A Fidai Film – cinema as an act of resistance

in Golden Apricot - Yerevan International Film Festival

by Paulo Portugal

“I could no longer see. I lost my sight.” This attitude of blindness, motivated by an attack with a booby-trapped envelope, right in the initial caption, points to the need for testimony. But also memory. Something that appears packaged in the repetition of a children’s rhyme that precedes these words, as if asking the viewer to overcome this blindness.

The desire to rehabilitate the memory of his country, partially mutilated by the presence of the Israeli forces invading Beirut in 1982, is evident in Kamal Aljafari’s A Fidai Film (2024). In fact, “fidai” takes on a lethal connotation, linked even to “fedayeen,” those warriors who redeem themselves through sacrifice. It has been a long time since I have seen a film dominated by such daring approach to cinema, treated like a genuine weapon, as an act of resistance. Based on art made from found footage, as if it were a true filmic bricolage, the film reminded me Godard’s last films (in particular The Image Book, 2018) – Godard himself being a great defender of the Palestinian cause. But there is also a charge of vital urgency that brings us close to the work of Sergei Paradjanov. A Fidai Film impressed us most in the regional competition of the 21st Golden Apricot International Film Festival in Yerevan.

In fact, A Fidai Film presents itself as a certain reckoning, a restitution of Palestinian national memories. It is motivated by the recovery of footage four decades after the IDF (Israel Defense Forces) seized a large part of the national archive of the PLO (Palestine Liberation Organization) at the Palestine Research Center, at the time under the protection of the Lebanese government, following a barbaric terrorist attack in 1982, which killed dozens of people.

What we have, then, is a complex and dense counter-narrative formed by the discovery of this archive of national memories, as is explained in a subtitle, as a final credit, with the transcription of a phone conversation with the filmmaker which explains the discovery of the archive.
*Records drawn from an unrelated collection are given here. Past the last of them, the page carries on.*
-- ==== Sys2Proof/Machine/Dispatch.lean ====
section
/-! DEFINITION. One arm for each command: a direct call of its meaning. -/

namespace Sys2Proof.Machine

def exec (i : Instr) (s : State) : Host.Outcome State Fault Refusal :=
  match i with
  | .runJudged run => Sys2Proof.Machine.execRunJudged run s
  | .runFramingError cause => Sys2Proof.Machine.execRunFramingError cause s
  | .linkErrorTallyFull => Sys2Proof.Machine.execLinkErrorTallyFull s
  | .statusBuild => Sys2Proof.Machine.execStatusBuild s
  | .openingSecondEnd => Sys2Proof.Machine.execOpeningSecondEnd s
  | .transmissionAttemptStart idleMicros => Sys2Proof.Machine.execTransmissionAttemptStart idleMicros s
  | .collision => Sys2Proof.Machine.execCollision s
  | .txDropped => Sys2Proof.Machine.execTxDropped s
  | .backoffExpiry idleMicros => Sys2Proof.Machine.execBackoffExpiry idleMicros s
  | .frameSent => Sys2Proof.Machine.execFrameSent s
  | .orderStart sender arg tag => Sys2Proof.Machine.execOrderStart sender arg tag s
  | .orderHold all sender arg tag => Sys2Proof.Machine.execOrderHold all sender arg tag s
  | .orderResume all sender arg tag => Sys2Proof.Machine.execOrderResume all sender arg tag s
  | .orderAbort sender arg tag => Sys2Proof.Machine.execOrderAbort sender arg tag s
  | .orderCutNow sender arg tag => Sys2Proof.Machine.execOrderCutNow sender arg tag s
  | .orderClear sender arg tag => Sys2Proof.Machine.execOrderClear sender arg tag s
  | .orderAck sender arg tag => Sys2Proof.Machine.execOrderAck sender arg tag s
  | .orderUnknown all sender code arg tag => Sys2Proof.Machine.execOrderUnknown all sender code arg tag s
  | .peerTimeout number => Sys2Proof.Machine.execPeerTimeout number s
  | .peerRecordRemoval number => Sys2Proof.Machine.execPeerRecordRemoval number s
  | .bandSample milkRaw airRaw => Sys2Proof.Machine.execBandSample milkRaw airRaw s
  | .bandChange pool => Sys2Proof.Machine.execBandChange pool s
  | .tapDegraded pool => Sys2Proof.Machine.execTapDegraded pool s
  | .degradedEnd pool => Sys2Proof.Machine.execDegradedEnd pool s
  | .onceASecondReckoning => Sys2Proof.Machine.execOnceASecondReckoning s
  | .waitedStepAdvance pool => Sys2Proof.Machine.execWaitedStepAdvance pool s
  | .holdLineActive => Sys2Proof.Machine.execHoldLineActive s
  | .holdLineInactive => Sys2Proof.Machine.execHoldLineInactive s
  | .startLineEdge rising => Sys2Proof.Machine.execStartLineEdge rising s
  | .estopLineActive => Sys2Proof.Machine.execEstopLineActive s
  | .estopLineInactive => Sys2Proof.Machine.execEstopLineInactive s
  | .checkpointWriteDone => Sys2Proof.Machine.execCheckpointWriteDone s
  | .historyWriteDone number => Sys2Proof.Machine.execHistoryWriteDone number s
  | .meterEdge rising => Sys2Proof.Machine.execMeterEdge rising s
  | .coverVolumeReached => Sys2Proof.Machine.execCoverVolumeReached s
  | .fillTargetReached => Sys2Proof.Machine.execFillTargetReached s
  | .fillSecond => Sys2Proof.Machine.execFillSecond s
  | .meterFault => Sys2Proof.Machine.execMeterFault s
  | .fillSlow => Sys2Proof.Machine.execFillSlow s
  | .settleEnd => Sys2Proof.Machine.execSettleEnd s
  | .doseEnd => Sys2Proof.Machine.execDoseEnd s
  | .setClockSecond => Sys2Proof.Machine.execSetClockSecond s
  | .mixEnd => Sys2Proof.Machine.execMixEnd s
  | .sampleComplete raw => Sys2Proof.Machine.execSampleComplete raw s
  | .firmnessSensor => Sys2Proof.Machine.execFirmnessSensor s
  | .noFloc => Sys2Proof.Machine.execNoFloc s
  | .cutDue => Sys2Proof.Machine.execCutDue s
  | .reverseDwellEnd => Sys2Proof.Machine.execReverseDwellEnd s
  | .startGraceEnd => Sys2Proof.Machine.execStartGraceEnd s
  | .driveSecond => Sys2Proof.Machine.execDriveSecond s
  | .cutDurationRun => Sys2Proof.Machine.execCutDurationRun s
  | .rampTimeRun => Sys2Proof.Machine.execRampTimeRun s
  | .stirTimeRun => Sys2Proof.Machine.execStirTimeRun s
  | .turnEdge rising => Sys2Proof.Machine.execTurnEdge rising s
  | .knifeStall => Sys2Proof.Machine.execKnifeStall s
  | .driveFaultActive level => Sys2Proof.Machine.execDriveFaultActive level s
  | .loadDoneEdge rising => Sys2Proof.Machine.execLoadDoneEdge rising s
  | .mouldingEnd => Sys2Proof.Machine.execMouldingEnd s
  | .vatEmptyActive level => Sys2Proof.Machine.execVatEmptyActive level s
  | .loadLate sequence => Sys2Proof.Machine.execLoadLate sequence s
  | .driveSample raw1 raw2 raw3 raw4 => Sys2Proof.Machine.execDriveSample raw1 raw2 raw3 raw4 s
  | .pressSecond raw1 raw2 raw3 raw4 => Sys2Proof.Machine.execPressSecond raw1 raw2 raw3 raw4 s
  | .stageHoldEnd head => Sys2Proof.Machine.execStageHoldEnd head s
  | .holdUnderpressure head => Sys2Proof.Machine.execHoldUnderpressure head s
  | .headPendingOut head => Sys2Proof.Machine.execHeadPendingOut head s
  | .ventEnd head => Sys2Proof.Machine.execVentEnd head s
  | .headUnload head => Sys2Proof.Machine.execHeadUnload head s
  | .guardOpen => Sys2Proof.Machine.execGuardOpen s
  | .guardClose => Sys2Proof.Machine.execGuardClose s
  | .headRecordWriteDone head => Sys2Proof.Machine.execHeadRecordWriteDone head s
  | .setupFrameAbandon gapMicros => Sys2Proof.Machine.execSetupFrameAbandon gapMicros s
  | .setupCharacterDiscard character => Sys2Proof.Machine.execSetupCharacterDiscard character s
  | .setupUnknownCommand code body => Sys2Proof.Machine.execSetupUnknownCommand code body s
  | .responseSent => Sys2Proof.Machine.execResponseSent s
  | .identify body => Sys2Proof.Machine.execIdentify body s
  | .readSettings body => Sys2Proof.Machine.execReadSettings body s
  | .writeSettings body => Sys2Proof.Machine.execWriteSettings body s
  | .settingsProgramDone held crcGood => Sys2Proof.Machine.execSettingsProgramDone held crcGood s
  | .checkSettings body => Sys2Proof.Machine.execCheckSettings body s
  | .eraseSettings body => Sys2Proof.Machine.execEraseSettings body s
  | .readLink body => Sys2Proof.Machine.execReadLink body s
  | .readPeers body => Sys2Proof.Machine.execReadPeers body s
  | .readPools body => Sys2Proof.Machine.execReadPools body s
  | .readBatches body => Sys2Proof.Machine.execReadBatches body s
  | .readFill body => Sys2Proof.Machine.execReadFill body s
  | .readFirmness body => Sys2Proof.Machine.execReadFirmness body s
  | .readKnife body => Sys2Proof.Machine.execReadKnife body s
  | .readQueue body => Sys2Proof.Machine.execReadQueue body s
  | .readHeads body => Sys2Proof.Machine.execReadHeads body s
  | .readAlerts body => Sys2Proof.Machine.execReadAlerts body s
  | .readCauses body => Sys2Proof.Machine.execReadCauses body s
  | .clearHeadFaults body => Sys2Proof.Machine.execClearHeadFaults body s
  | .ackAlert body => Sys2Proof.Machine.execAckAlert body s
  | .clearCauses body => Sys2Proof.Machine.execClearCauses body s
  | .restart body => Sys2Proof.Machine.execRestart body s
  | .causeRecordWriteDone held crcGood => Sys2Proof.Machine.execCauseRecordWriteDone held crcGood s
  | .reset cause => Sys2Proof.Machine.execReset cause s
  | .startSequence => Sys2Proof.Machine.execStartSequence s
  | .listenTimerExpiry => Sys2Proof.Machine.execListenTimerExpiry s
  | .firmnessReading raw => Sys2Proof.Machine.execFirmnessReading raw s
  | .outputPeriodEnd head => Sys2Proof.Machine.execOutputPeriodEnd head s
  | .commandFrameBegin => Sys2Proof.Machine.execCommandFrameBegin s
  | .commandCrcFailed code body crc => Sys2Proof.Machine.execCommandCrcFailed code body crc s

end Sys2Proof.Machine
end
Through these documents, films and photographic material the urgency of this cinema is created: it is a counter-archive of sorts intended to recontextualize images and stitch together materials, whilst realizing that the past always returns to the present, just like in the initial spiel. (The film had been finished before the tragic events of 7 October 2023.)

Aljafari even directly interferes with the images, combining – through Yanning Willmann’s disturbing montage – fragments from different eras, not even shying away from using red paint to deface images and text indexed by the Israeli authorities in an effective reflex of self-censorship. The tragic history of Palestine is revisited, through excerpts from the British occupation during the British Mandate, the first Israeli-Arab war in 1948, the Nakba (deportation and genocide), accompanied by images of prison camps, abandoned corpses, banal street scenes and demolitions, etc.

By including this red element of faces and bodies – and even rivers that turn into blood – these archival images acquire a new meaning and an unexpected effect of artistic beauty in a space of desolation. The effect is continued in the contrast of the occupying gaze, in excerpts from Israeli films, with languid couples, in sunset scenes, cursing their future as hostages of endless pleasure.

This is, in fact, authentic cinematic sabotage, where Aljafari’s desire to prove the lives of his people is felt. Something is returned throughout a complex layered work, with the alteration of new sounds, the inclusion of red silhouettes of children, elements of fire, going to the limit of reintroducing scratches and defects in the film, in a clear inversion of restoration, as a way of rescuing sabotaged memory. This is the self-narrative of the “camera of the dispossessed.”